Hwang Jihye, Chang Chanil, Kim Ji Hyun, Oh Chang Taek, Lee Ha Neul, Lee Changki, Oh Donghoon, Lee Changjin, Kim Beomjoon, Hong Sun Woo, Lee Dong-Ki
OliX Pharmaceuticals, Inc., Seoul, Korea.
Department of Dermatology, Chung Ang University Medical Center, Seoul, Korea.
J Invest Dermatol. 2016 Nov;136(11):2305-2313. doi: 10.1016/j.jid.2016.06.626. Epub 2016 Jul 15.

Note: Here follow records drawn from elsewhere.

/-- The sequence and the microword's end (R143, R157, R161, R162). A NOP microword that issues counts one PIS, joins the
microwords in flight, and leaves NEXT at its branch target where it branches (BCOND 1 or 3; BCOND 4 with CF bit WARG set) and
else at the next address; FIN clears BUSY. A reserved OP ends the sequence with ILL. The write-back of the oldest microword in
flight sets its flags, where the core does not wait for it (the precise PRESS). A wait that does not hold shows WAITING; the
timeout issues the microword with WTO, the timer condition without. That a command issues, writes back and times out is the
model's reading (assumptions 13 and 16). -/
def Obligations.PressSequence : Prop :=
  (∀ (q : Fin 64) (j : Fin 17) (s : State) (u : Uword),
    let c : CoreId := .tile q j
    let k := getCore s c
    let n := ccrF k .prsStat Fd.cPrsStatNext
    pressAt s q.val j.val u = true →
    (u.op = 0 → u.lcmd = 0 → u.ag0 = 0 → u.ag1 = 0 → u.ag2 = 0 →
      ∃ t, exec (.uNop q j []) s = .next t ∧ OnlyCore c s t ∧
        (getCore t c).press = { k.press with flight := k.press.flight ++ [⟨n, 0, []⟩] } ∧ (getCore t c).tx = { k.tx with pis := k.tx.pis + 1 } ∧
        ccrF (getCore t c) .prsStat Fd.cPrsStatNext = (if u.bcond = 1 ∨ u.bcond = 3 ∨
          (u.bcond = 4 ∧ ccrF k .prsCf Fd.cPrsCfCf / 2 ^ (u.warg % 4) % 2 = 1) then u.btgt else n + 1) ∧
        ccrF (getCore t c) .prsStat Fd.cPrsStatBusy = (if u.fin then 0 else 1)) ∧
    (opDefined u.op = false → ∃ t, exec (.uReservedOp q j []) s = .next t ∧ OnlyCore c s t ∧
      ccrF (getCore t c) .prsStat Fd.cPrsStatBusy = 0 ∧ ccrF (getCore t c) .prsStat Fd.cPrsStatNext = n ∧
      (getCore t c).press = { k.press with flight := k.press.flight ++ [⟨n, PFlag.when .ill true, []⟩] })) ∧
  (∀ (q : Fin 64) (j : Fin 17) (s : State) (u : Uop) (rest : List Uop),
    let c : CoreId := .tile q j
    let k := getCore s c
    k.press.flight = u :: rest → k.wait ≠ .press → u.deps = [] →
    ∃ t, exec (.microwordWriteback q j) s = .next t ∧ OnlyCore c s t ∧
      ccr (getCore t c) .prsFlags = ccr k .prsFlags ||| u.flags ∧ (getCore t c).press = { k.press with flight := rest } ∧
      (getCore t c).tx = k.tx) ∧
  (∀ (q : Fin 64) (j : Fin 17) (s : State),
    let c : CoreId := .tile q j
    let k := getCore s c
    let n := ccrF k .prsStat Fd.cPrsStatNext
    let u := fetchUword s q.val j.val n
    pressRuns s q.val k = true → opDefined u.op = true → pisSpent s q.val j.val k = false → pressLedgerFull s k u = false →
    clean s (tileBase q.val j.val + 0x20000 + 16 * n) = true → waitHolds s q.val j.val k u = false →
    (u.op = 0 → exec (.uNop q j []) s = .next (modCore s c (fun k => setCcrF k .prsStat Fd.cPrsStatWaiting 1))) ∧
    (u.tmo ≠ 0 → exec (.pressWaitTimeout q j []) s = .next (issueNow s q.val j.val n u true)) ∧
    (u.wait = 5 → exec (.pressTimerCondition q j []) s = .next (issueNow s q.val j.val n u false)) ∧
    ∃ fl d, (getCore (issueNow s q.val j.val n u true) c).press.flight = k.press.flight ++ [⟨n, fl, d⟩] ∧
      fl &&& PFlag.when .wto true = PFlag.when .wto true)

/-! ### The tick -/

/-- A tick starts when both GO bits stand (R63, R65): RUN sets, and the count is TCK_INIT, or n + 1 after an earlier tick; no
tick starts while one of the bits is clear. A tick edge (R54, R57, R61, R62): the count rises by 1 modulo 2^64, the period's
length follows the residue of the tick rate, and budgets, messages and the phases of the tick start anew. The final edge (R66):
RUN and the GO and STOP bits clear and the count stays. A curator sets or clears only its own GO and STOP bits. That one command
is the whole edge, and the steering the loop asks for an operand of it, are the model's own choices (assumptions 23 and 24). -/
def Obligations.TickStartAndStop : Prop :=
  (∀ (s : State) (media : BitVec 64) (hush : BitVec 4), running s = false → s.power.up = true → s.budget.held = [] →
     (goBits s = false → exec (.tickStart media hush) s = .next s) ∧
     (goBits s = true → regF s .tckSrc Fd.tckSrcActive ≠ 2 →
       ∃ t, exec (.tickStart media hush) s = .next t ∧ running t = true ∧ t.tick.ran = true ∧
         t.tick.count = (if s.tick.ran = true then s.tick.count + 1 else (reg s .tckInitHi) ++ (reg s .tckInitLo)) ∧
         t.tick.deckle = false ∧ t.tick.frozen = false ∧ t.tick.started = [] ∧ t.budget = {} ∧ (∀ i, i < 64 → injLog t i = []) ∧
         (∀ j q, (getCore t (tileId q j)).tx.part = false))) ∧
  (∀ (s : State) (hush : BitVec 4) (pherr : Word) (wish : BitVec 16), running s = true → s.tick.frozen = true → s.tick.last = false →
    s.budget.held = [] →
    ∃ t, exec (.tickEdge hush pherr wish) s = .next t ∧ t.tick.count = s.tick.count + 1 ∧ running t = true ∧
      (let (n, p, m) := rateTable (rate s)
       (s.tick.resid + p < m → t.tick.period = n ∧ t.tick.resid = s.tick.resid + p) ∧
       (m ≤ s.tick.resid + p → t.tick.period = n + 1 ∧ t.tick.resid = s.tick.resid + p - m)) ∧
      t.tick.deckle = false ∧ t.tick.frozen = false ∧ t.tick.deadline = false ∧ t.tick.started = [] ∧ t.budget = {} ∧
      (∀ i, i < 64 → injLog t i = []) ∧ (∀ q j : Nat, (getCore t (tileId q j)).tx.part = false)) ∧
  ((∀ s : State, running s = true → s.tick.frozen = true → s.tick.last = true → s.budget.held = [] →
     ∃ t, exec .finalEdge s = .next t ∧ running t = false ∧ goBits t = false ∧ stopBits t = false ∧ t.tick.count = s.tick.count ∧
       t.tick.frozen = false ∧ t.tick.last = false ∧ t.tick.cycle = 0 ∧ t.tick.started = [] ∧ t.stage.frameDue = true) ∧
   (∀ (s : State) (b : Bool), running s = false → reaches s (.cur .prg) (Creg.addr .tckCtl) = true →
     reaches s (.cur .grd) (Creg.addr .tckCtl) = true →
     ∃ t u v x, exec (.tckGo .prg b) s = .next t ∧ exec (.tckGo .grd b) s = .next u ∧ exec (.tckStop .prg b) s = .next v ∧
       exec (.tckStop .grd b) s = .next x ∧
       reg t .tckCtl = Fd.tckCtlGoPrg.putN (reg s .tckCtl) (if b then 1 else 0) ∧
       reg u .tckCtl = Fd.tckCtlGoGrd.putN (reg s .tckCtl) (if b then 1 else 0) ∧
       reg v .tckCtl = Fd.tckCtlStopPrg.putN (reg s .tckCtl) (if b then 1 else 0) ∧
       reg x .tckCtl = Fd.tckCtlStopGrd.putN (reg s .tckCtl) (if b then 1 else 0) ∧
       SameCtl [.tckCtl] s t ∧ SameCtl [.tckCtl] s u ∧ t.mem = s.mem ∧ t.cores = s.cores))

/-- The phases of a tick (R58, R62, R76, R95, R79, R81, R234): a quire start, in the order of quire numbers and before the ingress
deadline, opens the transaction of each position in service, with its TSTAT, the press flags of the last tick in PRS_FLAGP and
none of its own, and sets its start latch; the deckle, after the deadline, stops an OPEN tile with cause DECKLE, or FARHELD where
a far access of it waits for a takeover, and holds any other; a cycle folio that ends before the deckle stops or holds its tile
with cause BUDGET, but no core that is clock-gated in WFT; the tick timer sets TTP. That each phase is one command is the model's
own choice (assumptions 10 and 24). -/
def Obligations.TickPhases : Prop :=
  (∀ (q : Fin 64) (j : Fin 17) (s : State), running s = true → s.tick.deadline = false → s.tick.deckle = false →
    (∀ n ∈ s.tick.started, n < q.val) → startsDue (fun n => decide (n < q.val)) s = false →
    let c : CoreId := .tile q j
    let k := getCore s c
    k.tx.ready = true → inService s q.val j.val = true → k.on = true → k.halted = false → k.wait = .none →
    (k.tx.st = .stitched ∨ k.tx.st = .aborting ∨ k.tx.st = .idle) → k.doomNext = false → k.tx.restore = [] → s.poison = [] →
    ∃ t, exec (.quireStart q) s = .next t ∧ q.val ∈ t.tick.started ∧ t.ctl = s.ctl ∧
      (getCore t c).tx = { st := .open_, part := true, ready := true, verdict := k.tx.verdict, since := 16 * q.val } ∧
      (getCore t c).latch = true ∧
      (getCore t c).pc = k.pc ∧ ccr (getCore t c) .tstat = k.tx.verdict ∧ ccr (getCore t c) .prsFlags = 0 ∧
      ccr (getCore t c) .prsFlagp = ccr k .prsFlags ∧ (getCore t c).tick = s.tick.count) ∧
  (∀ s : State, running s = true → s.tick.deckle = false → s.tick.deadline = true →
    ∃ t, exec .deckle s = .next t ∧ t.tick.deckle = true ∧ t.ctl = s.ctl ∧ t.mem = s.mem ∧
      ∀ q j, let k := getCore s (.tile q j)
        let kt := getCore t (.tile q j)
        (k.tx.part = false → kt = k) ∧
        (k.tx.part = true → k.tx.st = .open_ → kt.tx.st = .stopped ∧ kt.loads = [] ∧ kt.side = [] ∧
          kt.tx.causes = NSet.add k.tx.causes (if k.tx.farHeld.isSome then 7 else 1)) ∧
        (k.tx.part = true → k.tx.st = .stitched ∨ k.tx.st = .aborting → kt.tx.hold = true ∧ kt.tx.st = k.tx.st ∧ kt.tx.causes = k.tx.causes)) ∧
  (∀ (q : Fin 64) (j : Fin 17) (s : State), running s = true → s.tick.deckle = false → q.val ∈ s.tick.started →
    let c : CoreId := .tile q j
    let k := getCore s c
    let cyc := regLatF s (.bdgTfolA (folioIndex s q.val j.val)) Fd.bdgTfolACyc
    k.tx.part = true → cyc ≠ 0xFFFF → k.tx.since + cyc + 640 < s.tick.period →
    (k.wait = .wft → exec (.cycleFolioExhausted q j) s = .next s) ∧
    (k.wait ≠ .wft → ∃ t, exec (.cycleFolioExhausted q j) s = .next t ∧ OnlyCore c s t ∧
      (k.tx.st = .open_ → (getCore t c).tx.st = .stopped ∧ (getCore t c).tx.causes = NSet.add k.tx.causes 3) ∧
      (k.tx.st = .stitched ∨ k.tx.st = .aborting → (getCore t c).tx = { k.tx with hold := true }))) ∧
  (∀ (c : CoreId) (s : State), running s = true → ccrF (getCore s c) .irq Fd.cIrqTten = 1 →
    ccrF (getCore s c) .irq Fd.cIrqTtcyc < s.tick.period →
    ∃ t, exec (.tickTimer c) s = .next t ∧ (getCore t c) = setCcrF (getCore s c) .irq Fd.cIrqTtp 1 ∧
      (∀ d, d ≠ c → getCore t d = getCore s d) ∧ t.ctl = s.ctl ∧ t.mem = s.mem)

Connective tissue growth factor (CTGF) is a multifunctional matricellular protein, playing a role as a central mediator in tissue remodeling and fibrosis. A number of reports have shown the pivotal roles of CTGF in the progression of fibrosis, suggesting CTGF as a promising therapeutic target for the treatment of fibrotic disorders including hypertrophic scars and keloids. In this study, we present the development of an interfering RNA molecule that efficiently inhibits the expression of CTGF via RNA interference mechanism both in vitro and in vivo. Chemical modifications were introduced to the asymmetric interfering RNA (asiRNA) backbone structure. The resulting RNA molecule, termed cell-penetrating asiRNA (cp-asiRNA), entered into cells and triggered RNA interference-mediated gene silencing without delivery vehicles. The gene-silencing activity of cp-asiRNA targeting CTGF (cp-asiCTGF) was examined both in vitro and in vivo. Furthermore, the administration of cp-asiCTGF in the rat skin excision wound model efficiently reduced the induction of CTGF and collagens during the wound-healing process. These results suggest that the cp-asiCTGF molecule could be developed into antifibrotic therapeutics such as antiscar drugs.
结缔组织生长因子(CTGF)是一种多功能基质细胞蛋白,在组织重塑和纤维化过程中作为核心介质发挥作用。许多报告显示CTGF在纤维化进展中起关键作用,这表明CTGF有望成为治疗包括增生性瘢痕和瘢痕疙瘩在内的纤维化疾病的治疗靶点。在本研究中,我们展示了一种干扰RNA分子的研发,该分子通过RNA干扰机制在体外和体内均能有效抑制CTGF的表达。对不对称干扰RNA(asiRNA)主链结构进行了化学修饰。所得的RNA分子,称为细胞穿透性asiRNA(cp-asiRNA),无需递送载体即可进入细胞并触发RNA干扰介导的基因沉默。在体外和体内均检测了靶向CTGF的cp-asiRNA(cp-asiCTGF)的基因沉默活性。此外,在大鼠皮肤切除伤口模型中给予cp-asiCTGF可有效减少伤口愈合过程中CTGF和胶原蛋白的诱导。这些结果表明,cp-asiCTGF分子可开发成为抗纤维化治疗药物,如抗瘢痕药物。